El presidente de Venezuela, Nicolás Maduro, fue secuestrado junto a Cilia Flores, su compañera sentimental, por las Fuerzas Delta del Ejército de los Estados Unidos, bajo el mando del genocida Donald Trump, supuestamente por ser el jefe de un cartel narcotraficante conocido como el Cartel de los Soles como ha insistido desde hace años el hoy presidente de EE. UU.
En el año 2020, durante el primer gobierno de Donald Trump describieron al Cartel de los Soles como una red narcotraficante liderada por Nicolás Maduro que realizaba envíos de droga, proveía armas a grupos armados y que utilizó el narcotráfico contra EE. UU.
En julio de 2025 el Departamento del Tesoro designó al Cartel de los Soles como una «organización terrorista». El 16 de noviembre de 2025 el Secretario de Estado de los EE. UU., Marco Rubio, afirmó en una declaración: «El Departamento de Estado tiene la intención de designar al cartel de los Soles como organización terrorista extranjera […] el cartel de los Soles es dirigido por Nicolás Maduro y otros altos cargos del régimen ilegítimo de Maduro […] El cartel de los Soles, junto con otras organizaciones terroristas extranjeras designadas, como Tren de Aragua y el cartel de Sinaloa, son responsables de la violencia terrorista en todo nuestro hemisferio, así como del tráfico de drogas a Estados Unidos y Europa.»
Sin embargo, ahora y en medio del ilegítimo juicio a Nicolás Maduro y a Cilia Flores el Departamento de Justicia lo caracterizó como un «sistema de clientelismo y corrupción dentro de sectores civiles y militares venezolanos» en el que Maduro participó -según ellos-, pero del que no es jefe de una organización criminal con estructura definida.
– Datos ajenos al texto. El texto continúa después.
-- ==== Sys2Proof/Laws/State.lean ====
section
/-! SUPPORT. Sys2Proof/Laws/State.lean: what each update of the state changes and leaves: one lemma per field and update, and the
read-after-write laws of cores, contexts, registers and vectors. -/

set_option Elab.async false

set_option linter.unusedSimpArgs false

namespace Sys2Proof.Machine

/-! ### Vectors by number -/

@[simp] theorem vget_vmod_self {α : Type} {n : Nat} (v : Vector α n) (i : Nat) (f : α → α) (d : α) (h : i < n) :
    vget (vmod v i f) i d = f (vget v i d) := by
  simp [vget, vmod, h]

@[simp] theorem vget_vmod_ne {α : Type} {n : Nat} (v : Vector α n) (i j : Nat) (f : α → α) (d : α) (h : i ≠ j) :
    vget (vmod v i f) j d = vget v j d := by
  unfold vget vmod
  split
  · simp [Vector.getElem?_set, h]
  · rfl

/-! ### Cores and contexts -/

@[simp] theorem State.core_modCore_self (s : State) (c : CoreId) (f : Core → Core) : (s.modCore c f).core c = f (s.core c) := by
  simp [State.core, State.modCore]

theorem State.core_modCore_ne (s : State) (c c' : CoreId) (f : Core → Core) (h : c' ≠ c) : (s.modCore c f).core c' = s.core c' := by
  have : c.val ≠ c'.val := fun e => h (Fin.ext e.symm)
  simp [State.core, State.modCore, Vector.getElem_set, this]

@[simp] theorem Core.ctx_modCtx_self (k : Core) (x : CtxId) (f : Ctx → Ctx) : (k.modCtx x f).ctx x = f (k.ctx x) := by
  simp [Core.ctx, Core.modCtx]

theorem Core.ctx_modCtx_ne (k : Core) (x x' : CtxId) (f : Ctx → Ctx) (h : x' ≠ x) : (k.modCtx x f).ctx x' = k.ctx x' := by
  have : x.val ≠ x'.val := fun e => h (Fin.ext e.symm)
  simp [Core.ctx, Core.modCtx, Vector.getElem_set, this]

@[simp] theorem State.ctx_modCtx_self (s : State) (c : CoreId) (x : CtxId) (f : Ctx → Ctx) : (s.modCtx c x f).ctx c x = f (s.ctx c x) := by
  simp [State.ctx, State.modCtx]

@[simp] theorem State.core_modCtx_self (s : State) (c : CoreId) (x : CtxId) (f : Ctx → Ctx) : (s.modCtx c x f).core c = (s.core c).modCtx x f := by
  simp [State.modCtx]

theorem State.core_modCtx_ne (s : State) (c c' : CoreId) (x : CtxId) (f : Ctx → Ctx) (h : c' ≠ c) : (s.modCtx c x f).core c' = s.core c' :=
  State.core_modCore_ne s c c' _ h

theorem State.ctx_modCtx_ne (s : State) (c c' : CoreId) (x x' : CtxId) (f : Ctx → Ctx) (h : ¬(c' = c ∧ x' = x)) :
    (s.modCtx c x f).ctx c' x' = s.ctx c' x' := by
  by_cases hc : c' = c
  · subst hc
    simp [State.ctx, Core.ctx_modCtx_ne _ _ _ _ (fun e => h ⟨rfl, e⟩)]
  · simp [State.ctx, State.core_modCtx_ne _ _ _ _ _ hc]

@[simp] theorem State.modCore_modCore (s : State) (c : CoreId) (f g : Core → Core) : (s.modCore c f).modCore c g = s.modCore c fun k => g (f k) := by
  simp [State.modCore, State.core]

@[simp] theorem Core.modCtx_modCtx (k : Core) (x : CtxId) (f g : Ctx → Ctx) : (k.modCtx x f).modCtx x g = k.modCtx x fun y => g (f y) := by
  simp [Core.modCtx, Core.ctx]

@[simp] theorem State.modCtx_modCtx (s : State) (c : CoreId) (x : CtxId) (f g : Ctx → Ctx) : (s.modCtx c x f).modCtx c x g = s.modCtx c x fun y => g (f y) := by
  simp [State.modCtx]

@[simp] theorem State.modCore_id (s : State) (c : CoreId) : (s.modCore c fun k => k) = s := by
  simp [State.modCore, State.core]

@[simp] theorem Core.modCtx_id (k : Core) (x : CtxId) : (k.modCtx x fun y => y) = k := by
  simp [Core.modCtx, Core.ctx]

@[simp] theorem State.modCtx_id (s : State) (c : CoreId) (x : CtxId) : (s.modCtx c x fun y => y) = s := by
  simp [State.modCtx]


/-! ### Fields that State.modCore leaves -/

@[simp] theorem State.modCore_mem (s : State) (c : CoreId) (f : Core → Core) : (s.modCore c f).mem = s.mem := rfl
@[simp] theorem State.modCore_keys (s : State) (c : CoreId) (f : Core → Core) : (s.modCore c f).keys = s.keys := rfl
@[simp] theorem State.modCore_hostMem (s : State) (c : CoreId) (f : Core → Core) : (s.modCore c f).hostMem = s.hostMem := rfl
@[simp] theorem State.modCore_hist (s : State) (c : CoreId) (f : Core → Core) : (s.modCore c f).hist = s.hist := rfl
@[simp] theorem State.modCore_bad (s : State) (c : CoreId) (f : Core → Core) : (s.modCore c f).bad = s.bad := rfl
@[simp] theorem State.modCore_disp (s : State) (c : CoreId) (f : Core → Core) : (s.modCore c f).disp = s.disp := rfl
@[simp] theorem State.modCore_col (s : State) (c : CoreId) (f : Core → Core) : (s.modCore c f).col = s.col := rfl
@[simp] theorem State.modCore_mg (s : State) (c : CoreId) (f : Core → Core) : (s.modCore c f).mg = s.mg := rfl
@[simp] theorem State.modCore_obs (s : State) (c : CoreId) (f : Core → Core) : (s.modCore c f).obs = s.obs := rfl
@[simp] theorem State.modCore_host (s : State) (c : CoreId) (f : Core → Core) : (s.modCore c f).host = s.host := rfl
@[simp] theorem State.modCore_saved (s : State) (c : CoreId) (f : Core → Core) : (s.modCore c f).saved = s.saved := rfl
@[simp] theorem State.modCore_stamps (s : State) (c : CoreId) (f : Core → Core) : (s.modCore c f).stamps = s.stamps := rfl
@[simp] theorem State.modCore_ckpts (s : State) (c : CoreId) (f : Core → Core) : (s.modCore c f).ckpts = s.ckpts := rfl
@[simp] theorem State.modCore_cycle (s : State) (c : CoreId) (f : Core → Core) : (s.modCore c f).cycle = s.cycle := rfl
@[simp] theorem State.modCore_turn (s : State) (c : CoreId) (f : Core → Core) : (s.modCore c f).turn = s.turn := rfl
@[simp] theorem State.modCore_cur (s : State) (c : CoreId) (f : Core → Core) : (s.modCore c f).cur = s.cur := rfl
@[simp] theorem State.modCore_fresh (s : State) (c : CoreId) (f : Core → Core) : (s.modCore c f).fresh = s.fresh := rfl
@[simp] theorem State.modCore_inputs (s : State) (c : CoreId) (f : Core → Core) : (s.modCore c f).inputs = s.inputs := rfl

/-! ### Fields that State.modCtx leaves -/

@[simp] theorem State.modCtx_mem (s : State) (c : CoreId) (x : CtxId) (f : Ctx → Ctx) : (s.modCtx c x f).mem = s.mem := rfl
@[simp] theorem State.modCtx_keys (s : State) (c : CoreId) (x : CtxId) (f : Ctx → Ctx) : (s.modCtx c x f).keys = s.keys := rfl
@[simp] theorem State.modCtx_hostMem (s : State) (c : CoreId) (x : CtxId) (f : Ctx → Ctx) : (s.modCtx c x f).hostMem = s.hostMem := rfl
@[simp] theorem State.modCtx_hist (s : State) (c : CoreId) (x : CtxId) (f : Ctx → Ctx) : (s.modCtx c x f).hist = s.hist := rfl
@[simp] theorem State.modCtx_bad (s : State) (c : CoreId) (x : CtxId) (f : Ctx → Ctx) : (s.modCtx c x f).bad = s.bad := rfl
@[simp] theorem State.modCtx_disp (s : State) (c : CoreId) (x : CtxId) (f : Ctx → Ctx) : (s.modCtx c x f).disp = s.disp := rfl
@[simp] theorem State.modCtx_col (s : State) (c : CoreId) (x : CtxId) (f : Ctx → Ctx) : (s.modCtx c x f).col = s.col := rfl
@[simp] theorem State.modCtx_mg (s : State) (c : CoreId) (x : CtxId) (f : Ctx → Ctx) : (s.modCtx c x f).mg = s.mg := rfl
@[simp] theorem State.modCtx_obs (s : State) (c : CoreId) (x : CtxId) (f : Ctx → Ctx) : (s.modCtx c x f).obs = s.obs := rfl
@[simp] theorem State.modCtx_host (s : State) (c : CoreId) (x : CtxId) (f : Ctx → Ctx) : (s.modCtx c x f).host = s.host := rfl
@[simp] theorem State.modCtx_saved (s : State) (c : CoreId) (x : CtxId) (f : Ctx → Ctx) : (s.modCtx c x f).saved = s.saved := rfl
@[simp] theorem State.modCtx_stamps (s : State) (c : CoreId) (x : CtxId) (f : Ctx → Ctx) : (s.modCtx c x f).stamps = s.stamps := rfl
@[simp] theorem State.modCtx_ckpts (s : State) (c : CoreId) (x : CtxId) (f : Ctx → Ctx) : (s.modCtx c x f).ckpts = s.ckpts := rfl
@[simp] theorem State.modCtx_cycle (s : State) (c : CoreId) (x : CtxId) (f : Ctx → Ctx) : (s.modCtx c x f).cycle = s.cycle := rfl
@[simp] theorem State.modCtx_turn (s : State) (c : CoreId) (x : CtxId) (f : Ctx → Ctx) : (s.modCtx c x f).turn = s.turn := rfl
@[simp] theorem State.modCtx_cur (s : State) (c : CoreId) (x : CtxId) (f : Ctx → Ctx) : (s.modCtx c x f).cur = s.cur := rfl
@[simp] theorem State.modCtx_fresh (s : State) (c : CoreId) (x : CtxId) (f : Ctx → Ctx) : (s.modCtx c x f).fresh = s.fresh := rfl
@[simp] theorem State.modCtx_inputs (s : State) (c : CoreId) (x : CtxId) (f : Ctx → Ctx) : (s.modCtx c x f).inputs = s.inputs := rfl

/-! ### Fields that State.modMe leaves -/

@[simp] theorem State.modMe_mem (s : State) (f : Ctx → Ctx) : (s.modMe f).mem = s.mem := rfl
@[simp] theorem State.modMe_keys (s : State) (f : Ctx → Ctx) : (s.modMe f).keys = s.keys := rfl
@[simp] theorem State.modMe_hostMem (s : State) (f : Ctx → Ctx) : (s.modMe f).hostMem = s.hostMem := rfl
@[simp] theorem State.modMe_hist (s : State) (f : Ctx → Ctx) : (s.modMe f).hist = s.hist := rfl
@[simp] theorem State.modMe_bad (s : State) (f : Ctx → Ctx) : (s.modMe f).bad = s.bad := rfl
@[simp] theorem State.modMe_disp (s : State) (f : Ctx → Ctx) : (s.modMe f).disp = s.disp := rfl
@[simp] theorem State.modMe_col (s : State) (f : Ctx → Ctx) : (s.modMe f).col = s.col := rfl
@[simp] theorem State.modMe_mg (s : State) (f : Ctx → Ctx) : (s.modMe f).mg = s.mg := rfl
@[simp] theorem State.modMe_obs (s : State) (f : Ctx → Ctx) : (s.modMe f).obs = s.obs := rfl
@[simp] theorem State.modMe_host (s : State) (f : Ctx → Ctx) : (s.modMe f).host = s.host := rfl
@[simp] theorem State.modMe_saved (s : State) (f : Ctx → Ctx) : (s.modMe f).saved = s.saved := rfl
@[simp] theorem State.modMe_stamps (s : State) (f : Ctx → Ctx) : (s.modMe f).stamps = s.stamps := rfl
@[simp] theorem State.modMe_ckpts (s : State) (f : Ctx → Ctx) : (s.modMe f).ckpts = s.ckpts := rfl
@[simp] theorem State.modMe_cycle (s : State) (f : Ctx → Ctx) : (s.modMe f).cycle = s.cycle := rfl
@[simp] theorem State.modMe_turn (s : State) (f : Ctx → Ctx) : (s.modMe f).turn = s.turn := rfl
@[simp] theorem State.modMe_cur (s : State) (f : Ctx → Ctx) : (s.modMe f).cur = s.cur := rfl
@[simp] theorem State.modMe_fresh (s : State) (f : Ctx → Ctx) : (s.modMe f).fresh = s.fresh := rfl
@[simp] theorem State.modMe_inputs (s : State) (f : Ctx → Ctx) : (s.modMe f).inputs = s.inputs := rfl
Es decir, desde el país imperialista del norte de América secuestran a dos funcionarios del gobierno venezolano, asesinan a más de 100 personas entre civiles y militares, destruyen viviendas de personas desarmadas, invaden un país ajeno violando su autodeterminación…para después salir a decir que el supuesto argumento que tenían para cometer todos esos crímenes -el llamado Cartel de los Soles- es una mentira.
Lo que sí es verdad, y lo repite insistentemente Donald Trump, es que Venezuela fue violentada y agredida para controlar su petróleo, para acrecentar las ganancias de las petroleras yankis, para controlar la fuerza de trabajo y los mercados de esa zona del Sur América, para imponerse ante las demás potencias imperialistas y sobreaguar en algo la crisis en la que se encuentra el capitalismo imperialista y la decadencia del imperialismo de los EE. UU.
Una vez más, como cuando los yankis invadieron Irak en 2003 con el cuento de las supuestas armas de destrucción masiva que nunca aparecieron, hoy se cae la careta del imperialismo estadounidense que cuando habla de la «lucha por la libertad y la democracia», en realidad habla de la libertad de sojuzgar un pueblo y de explotar sus fuentes de riqueza (la naturaleza -como el petróleo- y la fuerza de trabajo barata) a la vez que impone su dictadura junto a las clases dominantes de los países que oprime, que a su vez son sus socios y lacayos.
Si bien, no pretendemos meter las manos al fuego por el gobierno chavista -hoy madurista-, tampoco avalamos la agresión de los imperialistas contra la autodeterminación del pueblo venezolano que sabrá vencer las dificultades, hacerle frente a los imperialistas yankis y a las clases dominantes que en su país son el azote de los obreros y campesinos pobres y bajo la dirección de los auténticos comunistas organizados en su Partido Comunista Revolucionario y por medio de la Guerra Popular, la guerra de las masas, podrán construir una nueva Venezuela libre de opresión y explotación capitalista, una Venezuela verdaderamente Socialista y emancipada de la opresión imperialista.